3D tracking is nice especially if there is only ONE subject you are tracking and it's a clear background.  Different 3D tracking/AF systems will vary a bit on that.   But in soccer (or whatever), if you use 3D tracking what subject is the camera going to initially focus on?  If you are using a large aperture there could be a possibility that the real subject you want is OOF.  

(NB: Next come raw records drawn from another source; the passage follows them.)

-- ==== Sys2Proof/Decode.lean ====
section
/-! DEFINITION. The decoder (spec 02, R61-R66, Tables 2.10-2.14), total on any word: a word that is not defined (R66) is
answered by none. After it the encoder, from the same tables. -/

namespace Sys2Proof

/-- Keep a decoded instruction when the condition on its unnamed fields holds (R66: they are zero). -/
def need (c : Bool) (i : Instr) : Option Instr := if c then some i else none

/-- A 5-bit field that names a v register has bit 4 clear (R66). -/
def isV (f : BitVec 5) : Bool := f.toNat < 16
/-- A 5-bit field that names a k, p or fm register has bits 4:3 clear (R66). -/
def isK (f : BitVec 5) : Bool := f.toNat < 8
/-- A field that names an XACC pair names an even v register (R131). -/
def isJ (f : BitVec 5) : Bool := f.toNat < 16 && f.toNat % 2 == 0
/-- The pair number of such a field. -/
def pairOf (f : BitVec 5) : BitVec 3 := f.extractLsb' 1 3
/-- The field that names pair `j`. -/
def pairFld (j : BitVec 3) : BitVec 5 := 0#1 ++ j ++ 0#1
/-- The even register field of ACAS2 (R189). -/
def evenFld (e : BitVec 4) : BitVec 5 := e ++ 0#1

/-- Format R: q op d a b fn. -/
def joinR (q : BitVec 3) (op : BitVec 6) (d a b : BitVec 5) (fn : BitVec 8) : IWord := q ++ op ++ d ++ a ++ b ++ fn
/-- Formats I, and K as hw and imm16 below: q op d a and 13 bits. -/
def joinI (q : BitVec 3) (op : BitVec 6) (d a : BitVec 5) (imm : BitVec 13) : IWord := q ++ op ++ d ++ a ++ imm
/-- Formats IM and M: q op d a, a 3-bit minor and 10 bits. -/
def joinM (q : BitVec 3) (op : BitVec 6) (d a : BitVec 5) (sz : BitVec 3) (imm : BitVec 10) : IWord :=
  q ++ op ++ d ++ a ++ sz ++ imm
/-- Format L. -/
def joinL (q : BitVec 3) (op : BitVec 6) (d : BitVec 5) (imm : BitVec 18) : IWord := q ++ op ++ d ++ imm
/-- Format K. -/
def joinK (q : BitVec 3) (op : BitVec 6) (d : BitVec 5) (hw : BitVec 2) (imm : BitVec 16) : IWord :=
  q ++ op ++ d ++ hw ++ imm
/-- Format B. -/
def joinB (q : BitVec 3) (op : BitVec 6) (h : BitVec 1) (disp : BitVec 22) : IWord := q ++ op ++ h ++ disp
/-- Format C, its low 6 bits b and zero, or imm6. -/
def joinC (q : BitVec 3) (op : BitVec 6) (pd1 pd2 ty cnd : BitVec 3) (a : BitVec 5) (lo : BitVec 6) : IWord :=
  q ++ op ++ pd1 ++ pd2 ++ ty ++ cnd ++ a ++ lo
/-- Format VC. -/
def joinVC (q : BitVec 3) (op : BitVec 6) (kd : BitVec 3) (a b : BitVec 4) (t cnd kg z : BitVec 3) : IWord :=
  q ++ op ++ kd ++ a ++ b ++ t ++ cnd ++ kg ++ z
/-- Format X. -/
def joinX (q : BitVec 3) (op : BitVec 6) (acc : BitVec 2) (a m : BitVec 5) (fA fB : BitVec 3) (s : BitVec 4)
    (z : BitVec 1) : IWord := q ++ op ++ acc ++ a ++ m ++ fA ++ fB ++ s ++ z
/-- Format P. -/
def joinP (q : BitVec 3) (op : BitVec 6) (n : BitVec 6) (len : BitVec 4) (stag mask : BitVec 3) (z : BitVec 7) : IWord :=
  q ++ op ++ n ++ len ++ stag ++ mask ++ z

/-- Major 0x01: ADD, SUB, AND, OR, XOR, ANDN, SLL, SRL, SRA, ROTR, ADDW, SUBW, SLLW, SRLW, SRAW, MIN, MAX, MINU, MAXU, LEA1, LEA2, LEA3. -/
def dec01 (q : BitVec 3) (d a b : BitVec 5) (fn : BitVec 8) : Option Instr :=
  match fn.toNat with
  | 0 => some (.add q d a b)
  | 1 => some (.sub q d a b)
  | 2 => some (.and q d a b)
  | 3 => some (.or q d a b)
  | 4 => some (.xor q d a b)
  | 5 => some (.andn q d a b)
  | 6 => some (.sll q d a b)
  | 7 => some (.srl q d a b)
  | 8 => some (.sra q d a b)
  | 9 => some (.rotr q d a b)
  | 10 => some (.addw q d a b)
  | 11 => some (.subw q d a b)
  | 12 => some (.sllw q d a b)
  | 13 => some (.srlw q d a b)
  | 14 => some (.sraw q d a b)
  | 15 => some (.min q d a b)
  | 16 => some (.max q d a b)
  | 17 => some (.minu q d a b)
  | 18 => some (.maxu q d a b)
  | 19 => some (.lea1 q d a b)
  | 20 => some (.lea2 q d a b)
  | 21 => some (.lea3 q d a b)
  | _ => none

/-- Major 0x02: MUL, MULH, MULHU, MULW, DIV, DIVU, REM, REMU, DIVW, DIVUW, REMW, REMUW. -/
def dec02 (q : BitVec 3) (d a b : BitVec 5) (fn : BitVec 8) : Option Instr :=
  match fn.toNat with
  | 0 => some (.mul q d a b)
  | 1 => some (.mulh q d a b)
  | 2 => some (.mulhu q d a b)
  | 3 => some (.mulw q d a b)
  | 4 => some (.div q d a b)
  | 5 => some (.divu q d a b)
  | 6 => some (.rem q d a b)
  | 7 => some (.remu q d a b)
  | 8 => some (.divw q d a b)
  | 9 => some (.divuw q d a b)
  | 10 => some (.remw q d a b)
  | 11 => some (.remuw q d a b)
  | _ => none

/-- Major 0x03: CLZ, CTZ, POPC, BREV, BSWAP, SEXTB, SEXTH, SEXTW, ZEXTB, ZEXTH, ZEXTW, EXTS, EXTU, INSB. -/
def dec03 (q : BitVec 3) (d a b : BitVec 5) (fn : BitVec 8) : Option Instr :=
  match fn.toNat with
  | 0 => need (b == 0#5) (.clz q d a)
  | 1 => need (b == 0#5) (.ctz q d a)
  | 2 => need (b == 0#5) (.popc q d a)
  | 3 => need (b == 0#5) (.brev q d a)
  | 4 => need (b == 0#5) (.bswap q d a)
  | 5 => need (b == 0#5) (.sextb q d a)
  | 6 => need (b == 0#5) (.sexth q d a)
  | 7 => need (b == 0#5) (.sextw q d a)
  | 8 => need (b == 0#5) (.zextb q d a)
  | 9 => need (b == 0#5) (.zexth q d a)
  | 10 => need (b == 0#5) (.zextw q d a)
  | 11 => some (.exts q d a b)
  | 12 => some (.extu q d a b)
  | 13 => some (.insb q d a b)
  | _ => none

So Single Focus puts all the effort on the photographer.  If you focus on the Subject that you want, then it's your finger, the lens focus speed, and how quickly you take the shot.  Less things to go wrong, hopefully.


----------



## shadowlands (Oct 13, 2017)

astroNikon said:


> shadowlands said:
> 
> 
> > astroNikon said:
> ...


Most excellent. Thanks big time, for taking the time.
I'll on the filed tomorrow morning, hopefully with better results.


----------



## vintagesnaps (Oct 13, 2017)

You may want to open up the lens if you're trying to get a close up but otherwise sports are usually done usaing a midrange to smaller f stop. Depends on the playing area and if you're trying to get a number of players in focus. Keep the shutter speed up fast enough to freeze action.

It takes practice. Lots. I've done mostly hockey, learned with a mechanical film camera, all manual settings. I usually shoot manually with my digital camera now. It takes learning to anticipate the action to be set where the play will go next; it works better to let the play come to you rather than trying to chase it around with your lens.

Go early, find good vantage points, consider how the background's going to look from there. Watch posts and poles etc. and frame straight, frame so you're not chopping people and things off, get them in the frame or keep them out of the frame. Go for 'clean' shots. 

Look at good professional photographers' work to learn from. Notice where they shoot from, how they frame shots, how they captured the action, etc. Some well known good photographers are Peter Read Miller, Walter Iooss, Neil Leifer, Bill Frakes, Robert Beck, Brad Mangin.... You might try Sports Photography and Photojournalism for Professional Photographers and Photography | SportsShooter.com , it's done by pro photographers. Last I looked they weren't as active (stopped doing a newsletter probably because they're working pros) but you can search the site.


----------



## shadowlands (Oct 16, 2017)

You guys rock! Shot my kids football game. Single Point. MUCH MUCH MUCH improved. 90% keepers!!! I will keep practicing of course, but this is a great start!


----------



## ac12 (Dec 6, 2017)

This is a bit late for this season, but for next year...
I was shooting high school football, volleyball and now soccer and basketball.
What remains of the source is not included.